The word pardofelis is composed of the Latin words pardus pard, and felis cat in allusion to the spots of the type species, the marbled cat.[4]

Pardofelis
Lydekker - Marbled Cat
Illustration of Catolynx marmoratus[1]
Scientific classification
Kingdom: Animalia
Phylum: Chordata
Class: Mammalia
Order: Carnivora
Suborder: Feliformia
Family: Felidae
Subfamily: Felinae
Genus: Pardofelis
Severtzov, 1858
Species
Marbled Cat area
Marbled cat range

Taxonomic history

Pardofelis was first proposed by the Russian explorer and naturalist Nikolai Severtzov in 1858 as generic name comprising a single felid species occurring in tropical Asia, the marbled cat Pardofelis marmorata.[5] The British zoologist Reginald Innes Pocock recognized the taxonomic classification of Pardofelis in 1917 as comprising not only the marbled cat but also the Borneo bay cat Pardofelis badia, because of similarities in the shape of their skulls.[2] In 1939, he described Pardofelis marmorata on the basis of skins and skulls which originated in Java, Sumatra, Darjeeling and Sikkim.[6]
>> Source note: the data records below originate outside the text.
-- ==== Sys2Proof/Laws/WithinOps.lean ====
section
/-!
SUPPORT. What each operation of Machine/Ops.lean may change at most.
-/
set_option linter.all false
set_option Elab.async false

namespace Sys2Proof.Machine

theorem setReg_within (a : Nat) (w : Word) (s : State) : Within [] (some [a]) s (setReg a w s) where
  pending := rfl
  parts := fun p _ => by cases p <;> rfl
  regs := fun l hl b hb => by
    obtain rfl := Option.some.inj hl
    exact getReg_setReg_other a b w s (by simpa using hb)
  canon := regsOk_setReg a w s
  grow := List.suffix_refl _
  draws := Nat.le_refl _

theorem setF_within (x1 : Nat) (hi : Nat) (lo : Nat) (v : Nat) (s : State) : Within [] (some [x1]) s (setF x1 hi lo v s) := by
  unfold setF
  repeat' first
    | with_reducible apply Within.refl
    | with_reducible assumption
    | (intro y; with_reducible refine Within.cut y ?_ ?_; (on_goal 2 => clear_value y; intro _); (on_goal 1 => subst y))
    | (intro y; clear_value y)
    | (intro y; subst y)
    | intro _
    | lift_lets -underBinder
    | ((with_reducible apply Within.step (setReg_within _ _ _)); (on_goal 2 => decide); (on_goal 2 => first | (simp [regsLe]; done) | (simp [regsLe, ringReg]; done)))
    | with_reducible apply Within.ite
    | with_reducible apply Within.foldl
    | split

theorem setB_within (x1 : Nat) (i : Nat) (b : Bool) (s : State) : Within [] (some [x1]) s (setB x1 i b s) := by
  unfold setB
  repeat' first
    | with_reducible apply Within.refl
    | with_reducible assumption
    | (intro y; with_reducible refine Within.cut y ?_ ?_; (on_goal 2 => clear_value y; intro _); (on_goal 1 => subst y))
    | (intro y; clear_value y)
    | (intro y; subst y)
    | intro _
    | lift_lets -underBinder
    | ((with_reducible apply Within.step (setReg_within _ _ _)); (on_goal 2 => decide); (on_goal 2 => first | (simp [regsLe]; done) | (simp [regsLe, ringReg]; done)))
    | with_reducible apply Within.ite
    | with_reducible apply Within.foldl
    | split

theorem incReg_within (x1 : Nat) (n : Nat) (s : State) : Within [] (some [x1]) s (incReg x1 n s) := by
  unfold incReg
  repeat' first
    | with_reducible apply Within.refl
    | with_reducible assumption
    | (intro y; with_reducible refine Within.cut y ?_ ?_; (on_goal 2 => clear_value y; intro _); (on_goal 1 => subst y))
    | (intro y; clear_value y)
    | (intro y; subst y)
    | intro _
    | lift_lets -underBinder
    | ((with_reducible apply Within.step (setReg_within _ _ _)); (on_goal 2 => decide); (on_goal 2 => first | (simp [regsLe]; done) | (simp [regsLe, ringReg]; done)))
    | with_reducible apply Within.ite
    | with_reducible apply Within.foldl
    | split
Until 2006, the classification of Pardofelis as a monotypic genus was widely accepted.[7] Genetic analysis carried out at the turn of the century revealed a close genetic relationship with the Borneo bay cat Pardofelis badia and the Asian golden cat Pardofelis temminckii. All of them diverged from the other felids about 9.4 million years ago, and have therefore been proposed to be placed in the genus Pardofelis.[3] Meanwhile, Pardofelis is considered a synonym of Catopuma.[8][9]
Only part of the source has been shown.